━━━ INFORMATION PROVIDED
-- ==== Sys2Proof/Decode.lean ====
section
/-! DEFINITION. From words to instructions and back: frames (R112 to R124), operand forms (R11, R12, R54, R56, R117),
the opcode map (R125 to R129) and the field checks of R131, order 7. -/

namespace Sys2Proof

/-! ### Formats and widths (R63, R11) -/

/-- A set of fmt codes as a 32-bit number with one bit per code. -/
def bits (l : List Nat) : Nat := l.foldr (fun k acc => acc ||| (1 <<< k)) 0

def fmtClass : Nat := 0xFFFF
def fmtIntN : Nat := 0xFFC00000
def fmtInt : Nat := fmtIntN ||| fmtClass
def fmtFlt : Nat := 0x3C0000 ||| fmtClass
def fmtAll : Nat := 0xFFFFFFFF
def fmtMem : Nat := fmtAll
def fmtW64 : Nat := bits [28, 29]
def fmtW32 : Nat := bits [26, 27]
def fmtAtom : Nat := bits [20, 21, 26, 27, 28, 29] ||| fmtClass
def fmtAtomInt : Nat := bits [26, 27, 28, 29] ||| fmtClass

/-- Bits of an element of a native fmt code (R63); 0 for a value class. -/
def fmtBits (f : BitVec 5) : Nat :=
  match f.toNat with
  | 16 => 6 | 17 => 8 | 18 => 16 | 19 => 16 | 20 => 32 | 21 => 64
  | 22 => 8 | 23 => 8 | 24 => 16 | 25 => 16 | 26 => 32 | 27 => 32 | 28 => 64 | 29 => 64 | 30 => 4 | 31 => 4
  | _ => 0

/-- Whether a fmt code is an integer type (R63). -/
def fmtIsInt (f : BitVec 5) : Bool := decide (22 ≤ f.toNat)
/-- Whether an integer fmt code is signed (R63: the even codes). -/
def fmtSigned (f : BitVec 5) : Bool := f.getLsbD 0 == false
/-- Whether a fmt code names a value class (R63). -/
def fmtIsClass (f : BitVec 5) : Bool := decide (f.toNat < 16)

/-- Bits of a slice operand by its width code (R11). -/
def codeBits (w : BitVec 3) : Nat :=
  match w.toNat with
  | 0 => 4 | 1 => 8 | 2 => 12 | 3 => 16 | 4 => 24 | 5 => 32 | 6 => 48 | _ => 64

/-- The width of an operand where its own form fixes one: slices (R11) and x-register elements (R56). -/
def Operand.width : Operand → Option Nat
  | .slice _ w => some (codeBits w)
  | .xreg _ sz _ => some (64 >>> sz.toNat)
  | _ => Option.none

/-- The width of a slice operand. -/
def Operand.sliceWidth : Operand → Option Nat
  | .slice _ w => some (codeBits w)
  | _ => Option.none

/-! ### Operand fields -/

/-- The operand forms that a slot of an instruction accepts. -/
structure Slot where
  none      : Bool := false
  slice     : Bool := false
  /-- width codes accepted for slices, one bit per code -/
  widths    : Nat := 0xFF
  latch     : Bool := false
  latchOnly : Bool := false
  imm       : Bool := false
  xreg      : Bool := false
  /-- x-registers narrower than 64 bits accepted -/
  elems     : Bool := false
  /-- the x-register is read (R57 counts it) -/
  isSource  : Bool := true
  special   : Bool := false
  mask      : Bool := false
  /-- `m0` not accepted (R55) -/
  noM0      : Bool := false
  /-- a raw field whose bits lie in this set (R132, R212, R227) -/
  raw       : Option Field := Option.none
━━━━━━
** TASK DIRECTIONS **
Taking the entries above, write out exactly each line from the one holding "(R63, R11) -/" to the one holding "def fmtFlt : Nat := 0x3C0000 ||| fmtClass", both included, and stop there.

** ANSWER **
/-! ### Formats and widths (R63, R11) -/

/-- A set of fmt codes as a 32-bit number with one bit per code. -/
def bits (l : List Nat) : Nat := l.foldr (fun k acc => acc ||| (1 <<< k)) 0

def fmtClass : Nat := 0xFFFF
def fmtIntN : Nat := 0xFFC00000
def fmtInt : Nat := fmtIntN ||| fmtClass
def fmtFlt : Nat := 0x3C0000 ||| fmtClass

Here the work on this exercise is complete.